Research on variation between individual learners seeks to address the question: Why do some learners do better than others? A flurry of studies in the 1970s, often labelled the "good language learner studies", sought to identify the distinctive factors of successful learners. Although those studies are now widely regarded as simplistic, they did serve to identify a number of factors affecting language acquisition. More detailed research on many of these specific factors continues today.
Tests of language aptitude have proven extremely effective in predicting which learners will be successful in learning. However, considerable controversy remains about whether language aptitude is properly regarded as a unitary concept, an organic property of the brain, or as a complex of factors including motivation and short-term memory. Research has generally shown that language aptitude is quite distinct from general aptitude or intelligence, as measured by various tests, and is itself fairly consistently measurable by different tests.
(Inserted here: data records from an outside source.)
-- ==== Sys2Proof/Machine/TraverserMove.lean ====
section
/-! DEFINITION. What a transfer of the Traverser moves (R130 to R138, R143), and the undefined opcode (R210). -/

namespace Sys2Proof.Machine

/-! Where pixels lie (R131, R132) -/

/-- The coordinate of the image that a coordinate stands for; none where the fill is 0. -/
def mapCoord (hmode size : Nat) (u : Int) : Option Nat :=
  let clamp := fun v : Int => if v < 0 then 0 else if (size : Int) ≤ v then size - 1 else v.toNat
  if 0 ≤ u ∧ u < size then some u.toNat
  else match hmode with
    | 0 => none
    | 1 => some (clamp u)
    | _ => some (clamp (if u < 0 then -u - 1 else 2 * size - u - 1))

/-- The pixel of the image, as fill coordinates, that PE (`x`, `y`) holds; none where it corresponds to no pixel. -/
def Xfer.pixel (t : Xfer) (x y : Nat) : Option (Int × Int) :=
  if t.packed then
    let i := 512 * y + x
    if i < t.rectW * t.rectH then some ((t.rectX + i % t.rectW : Nat), (t.rectY + i / t.rectW : Nat)) else none
  else if x < t.rectW + 2 * t.halo ∧ y < t.rectH + 2 * t.halo then
    some ((t.rectX : Int) - t.halo + x, (t.rectY : Int) - t.halo + y)
  else none

/-- PE (`x`, `y`) belongs to the rectangle (R133). -/
def Xfer.inRect (t : Xfer) (x y : Nat) : Bool :=
  if t.packed then decide (512 * y + x < t.rectW * t.rectH)
  else decide (t.halo ≤ x ∧ x < t.halo + t.rectW ∧ t.halo ≤ y ∧ y < t.halo + t.rectH)

/-- The PE of pixel (`i`, `l`) of the rectangle (R132, R134). -/
def Xfer.pe (t : Xfer) (i l : Nat) : Nat × Nat :=
  if t.packed then ((l * t.rectW + i) % 512, (l * t.rectW + i) / 512) else (t.halo + i, t.halo + l)

/-- The least and the greatest of the coordinates of the image that some pixel of the transfer stands for, along one axis. -/
def spanOf (us : List (Option Nat)) : Option (Nat × Nat) :=
  us.foldl (fun acc u => match u, acc with
    | none, a => a
    | some v, none => some (v, v)
    | some v, some (lo, hi) => some (min lo v, max hi v)) none

/-- The span of image columns and of image lines that a load reads. -/
def Xfer.spans (t : Xfer) : Option ((Nat × Nat) × (Nat × Nat)) :=
  let w := if t.packed then t.rectW else t.rectW + 2 * t.halo
  let h := if t.packed then t.rectH else t.rectH + 2 * t.halo
  let xs := (List.range w).map fun (i : Nat) => mapCoord t.hmode t.imgW ((t.rectX : Int) - t.halo + i)
  let ys := (List.range h).map fun (j : Nat) => mapCoord t.hmode t.imgH ((t.rectY : Int) - t.halo + j)
  match spanOf xs, spanOf ys with
  | some a, some b => some (a, b)
  | _, _ => none

/-! Loads (R131 to R133, R136) -/

/-- What the words of a load gave: each word's value where its response was OK, and the first failure with its byte offset
from BASE. -/
structure LoadData where
  words : Array (Option Word64)
  bad : Option (Resp × Nat)

/-- Read the 64-bit words at these addresses (R335: identity 3). -/
def State.readList (s : State) (base : Nat) : List Nat → State × List (Option Word64) × Option (Resp × Nat)
  | [] => (s, [], none)
  | a :: t =>
    let r := s.accessRead 0 3 a 8
    let q := r.1.readList base t
    let v : Option Word64 := if r.2.1 = .ok then some (BitVec.ofNat 64 (leNat r.2.2)) else none
    (q.1, v :: q.2.1, if r.2.1 = .ok then q.2.2 else some (r.2.1, a - base))

/-- The address of word `w` of image line `y`, counted from the aligned word that BASE lies in. -/
def Xfer.wordAddr (t : Xfer) (y w : Nat) : Nat := t.base / 8 * 8 + y * t.stride + 8 * w

/-- The word of a line that image column `x` lies in. -/
def Xfer.wordOf (t : Xfer) (x : Nat) : Nat := (t.base % 8 + x * t.pixBytes) / 8

/-- The value of the image's pixel (`x`, `y`) among words read line by line; 0 where its word failed. -/
def Xfer.value (t : Xfer) (x0 x1 y0 : Nat) (ws : Array (Option Word64)) (x y : Nat) : Nat :=
  let n := t.wordOf x1 - t.wordOf x0 + 1
  let w := ((ws.getD ((y - y0) * n + (t.wordOf x - t.wordOf x0)) none).getD 0).toNat
  w / 2 ^ (8 * ((t.base + x * t.pixBytes) % 8)) % 2 ^ (8 * t.pixBytes)

/-- The values of all PEs in raster order. -/
def Xfer.values (t : Xfer) (x0 x1 y0 : Nat) (ws : Array (Option Word64)) : Array Nat :=
  ((List.range 131072).map fun i =>
    match t.pixel (i % 512) (i / 512) with
    | none => 0
    | some (u, v) =>
      match mapCoord t.hmode t.imgW u, mapCoord t.hmode t.imgH v with
      | some x, some y => t.value x0 x1 y0 ws x y
      | _, _ => 0).toArray

/-- The row words of a plane from the bits of the PEs; a row word that no logical Platform has is 0. -/
def State.rowsFrom (s : State) (f : Nat → Nat → Bool) : Array Lanes :=
  let m := s.arrMap
  ((List.range rowWords).map fun k =>
    match m.logical.getD (k / 32) none with
    | none => (0 : Lanes)
    | some px =>
      let y := k / 32 / 9 * 32 + k % 32
      BitVec.ofNat 66 ((List.range 64).foldl (fun n c => if f (64 * px + c) y then n + 2 ^ c else n) 0)).toArray

/-- Write a plane in every present Platform; rows of Platforms whose map has changed are left undefined (R133, R138). -/
def State.loadPlane (s : State) (t : Xfer) (a : Nat) (rows : Array Lanes) : State :=
  let free := (s.freePlane a).at
  let val := fun k => if t.mapChanged.contains (k / 32 / 9) then free k else rows.getD k 0
  ((s.writePlane a (fun p => (s.logicalOf (p / 9) (p % 9)).isSome) (fun _ => (0#2 ++ BitVec.allOnes 64 : Lanes)) val).1).useFree

/-- The load moves its data: the state, and the first failure. -/
def State.load (s : State) (t : Xfer) : State × Option (Resp × Nat) :=
  let sp := t.spans
  let x0 := (sp.map fun q => q.1.1).getD 0
  let x1 := (sp.map fun q => q.1.2).getD 0
  let y0 := (sp.map fun q => q.2.1).getD 0
  let addrs := match sp with
    | none => []
    | some (_, _, y1) => (List.range (y1 - y0 + 1)).flatMap fun j =>
        (List.range (t.wordOf x1 - t.wordOf x0 + 1)).map fun w => t.wordAddr (y0 + j) (t.wordOf x0 + w)
  let r := s.readList t.base addrs
  let vals := t.values x0 x1 y0 r.2.1.toArray
  let s1 := (List.range (t.nb1 + 1)).foldl (fun (s : State) (b : Nat) =>
    s.loadPlane t (t.plane + b) (s.rowsFrom fun x y => (vals.getD (512 * y + x) 0).testBit (t.first + b))) r.1
  (if t.valid then s1.loadPlane t 1016 (s1.rowsFrom t.inRect) else s1, r.2.2)

/-! Stores (R134, R136) -/

/-- The row word that holds PE (`x`, `y`). -/
def rowWordAt (m : ArrMap) (x y : Nat) : Option Nat :=
  (m.slot.getD (y / 32 * 8 + x / 64) none).map fun slot => (y / 32 * 9 + slot) * 32 + y % 32

/-- The row words that hold pixels of the rectangle. -/
def State.storeRows (s : State) (t : Xfer) : Nat → Bool :=
  let m := s.arrMap
  let hit := ((List.range rowWords).map fun k =>
    match m.logical.getD (k / 32) none with
    | none => false
    | some px => (List.range 64).any fun c => t.inRect (64 * px + c) (k / 32 / 9 * 32 + k % 32)).toArray
  fun k => hit.getD k false

/-- The planes of a store as read. A row word whose map has changed reads as it may (R138). -/
def State.storePlanes (s : State) (t : Xfer) : List (Array RowRead) :=
  (List.range (t.nb1 + 1)).map fun b => s.readPlane (t.plane + b)

/-- What the reads of the planes found, one event for each row word (R65, R136). -/
def State.storeNotes (s : State) (t : Xfer) (planes : List (Array RowRead)) : List Note :=
  let hit := s.storeRows t
  planes.zipIdx.flatMap fun e => (notesOf (t.plane + e.2) false e.1 fun _ => true).filter fun n => hit n.k

/-- The note is of an uncorrectable row word. -/
def Note.isBad (n : Note) : Bool := match n.stat with | .bad _ => true | _ => false

/-- The value of the pixel at PE (`x`, `y`); 0 in an absent Platform (R45). -/
def Xfer.peek (t : Xfer) (m : ArrMap) (free : Nat → Lanes) (planes : List (Array RowRead)) (x y : Nat) : Nat :=
  match rowWordAt m x y with
  | none => 0
  | some k =>
    planes.zipIdx.foldl (fun n e =>
      let l := if t.mapChanged.contains (k / 32 / 9) then free k else laneAt e.1 k
      if l.getLsbD (x % 64) then n + 2 ^ e.2 else n) 0

/-- Write the words of a store: byte offset from BASE, the PEs' row words, and the value. A word with a bit of an
uncorrectable row word is not written. -/
def State.storeList (s : State) (base : Nat) (met : List Nat) (bad : Nat → Bool) :
    List (Nat × List Nat × Word64) → State × Option (Resp × Nat)
  | [] => (s, none)
  | (off, ks, d) :: t =>
    if ks.any bad then s.storeList base met bad t
    else
      let r := s.accessWrite 0 3 (base + off) met [] (d, 0xFF)
      let q := r.1.storeList base met bad t
      (q.1, if r.2 = .ok then q.2 else some (r.2, off))

/-- The store moves its data: the state, whether it read an uncorrectable row word, and the first failure. -/
def State.storeOut (s : State) (t : Xfer) (met : List Nat) : State × Bool × Option (Resp × Nat) :=
  let m := s.arrMap
  let planes := s.storePlanes t
  let notes := s.storeNotes t planes
  let free := (s.freePlane 1024).at
  let n := 8 / t.pixBytes
  let badA := ((List.range rowWords).map fun k => (notes.filter Note.isBad).any fun x => x.k == k).toArray
  let words := (List.range t.rectH).flatMap fun l => (List.range (t.rectW * t.pixBytes / 8)).map fun w =>
    let pes := (List.range n).map fun i => t.pe (n * w + i) l
    let v := pes.zipIdx.foldl (fun acc e => acc + t.peek m free planes e.1.1 e.1.2 * 2 ^ (8 * t.pixBytes * e.2)) 0
    ((t.rectY + l) * t.stride + t.rectX * t.pixBytes + 8 * w, pes.filterMap fun e => rowWordAt m e.1 e.2, BitVec.ofNat 64 v)
  let s1 := (notes.foldl (fun (s : State) (x : Note) => s.account [x]) s).useFree
  let r := s1.storeList t.base met (fun k => badA.getD k false) words
  (r.1, notes.any Note.isBad, r.2)

/-! Completion (R136, R138, R143) -/

/-- The cause of a completion: none, the one there is, or one of several, which the spec does not order (log entry 90). -/
def State.causeOf (s : State) (cs : List Cause) : Cause := cs.getD ((Config.freeWord s.free 0).toNat % max cs.length 1) .none

/-- The transfer in progress moves its data and completes. With a port of the Traverser fenced it waits. -/
def State.transferDone (s : State) (met : List Nat) : State :=
  match s.trv.active, s.trv.held with
  | true, t :: rest =>
    if (List.range 4).any fun p => s.fence p != 0 then s
    else
      let changed := if t.mapChanged = [] then [] else [Cause.mapChanged]
      let out := fun (s : State) (cs : List Cause) (bad : Option (Resp × Nat)) =>
        let c := s.causeOf cs
        ((({ s with trv := ⟨rest, false⟩ }).useFree).trvComplete t c ((bad.map Prod.fst).getD .ok) ((bad.map Prod.snd).getD 0)).trvWake
      if t.isStore then
        let r := s.storeOut t met
        out r.1 (changed ++ (if r.2.1 then [Cause.arrayUe] else []) ++ if r.2.2.isSome then [Cause.writeErr] else []) r.2.2
      else
        let r := s.load t
        out r.1 (changed ++ if r.2.isSome then [Cause.readErr] else []) r.2
  | _, _ => s

/-- TRANSFER_DONE (R143). -/
def execTransferDone (met : List Nat) (s : State) : Host.Outcome State Fault Refusal := .next (s.transferDone met)

/-! UNDEFINED_OPCODE (R106, R107, R210) -/

/-- An instruction with a reserved opcode, mode or SUB traps at decode, whatever its condition: ARRAY_OP for the reserved
FMASK sub-operations, else UNDEF. Any other instruction is none of these, and has its own command. -/
def State.undefinedOpcode (s : State) (opc : Nat) (o : SOp) : State :=
  if !s.canIssue then s
  else
    let t := fun (cause : Nat) => let s1 := s.begin.discardPair; s1.trapHere cause s1.here.toNat 0 .ok
    if opc = 0x2A then if o.sub = 0xD ∨ o.sub = 0xE then t 5 else s
    else if opc = 0x2E ∨ opc = 0x2F then t 2
    else if opc < 0x20 ∧ !scalarDefined opc o then t 2
    else s

/-- UNDEFINED_OPCODE. -/
def execUndefinedOpcode (opc : Nat) (o : SOp) (s : State) : Host.Outcome State Fault Refusal :=
  .next (s.undefinedOpcode opc o)

end Sys2Proof.Machine
end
Language aptitude research is often criticized for being irrelevant to the problems of language learners, who must attempt to learn a language regardless of whether they are gifted for the task or not. This claim is reinforced by research findings that aptitude is largely unchangeable. In addition, traditional language aptitude measures such as the Modern Language Aptitude Test strongly favor decontextualized knowledge of the sort used in taking tests, rather than the sort used in conversation. For this reason little research is carried out on aptitude today. However, operators of selective language programs such as the United States Defense Language Institute continue to use language aptitude testing as part of applicant screening.
Main article: Critical Period Hypothesis
It is commonly believed that children are better suited to learn a second language than are adults. However, general second language research has failed to support the Critical Period Hypothesis in its strong form, which argues that full language acquisition is impossible beyond a certain age.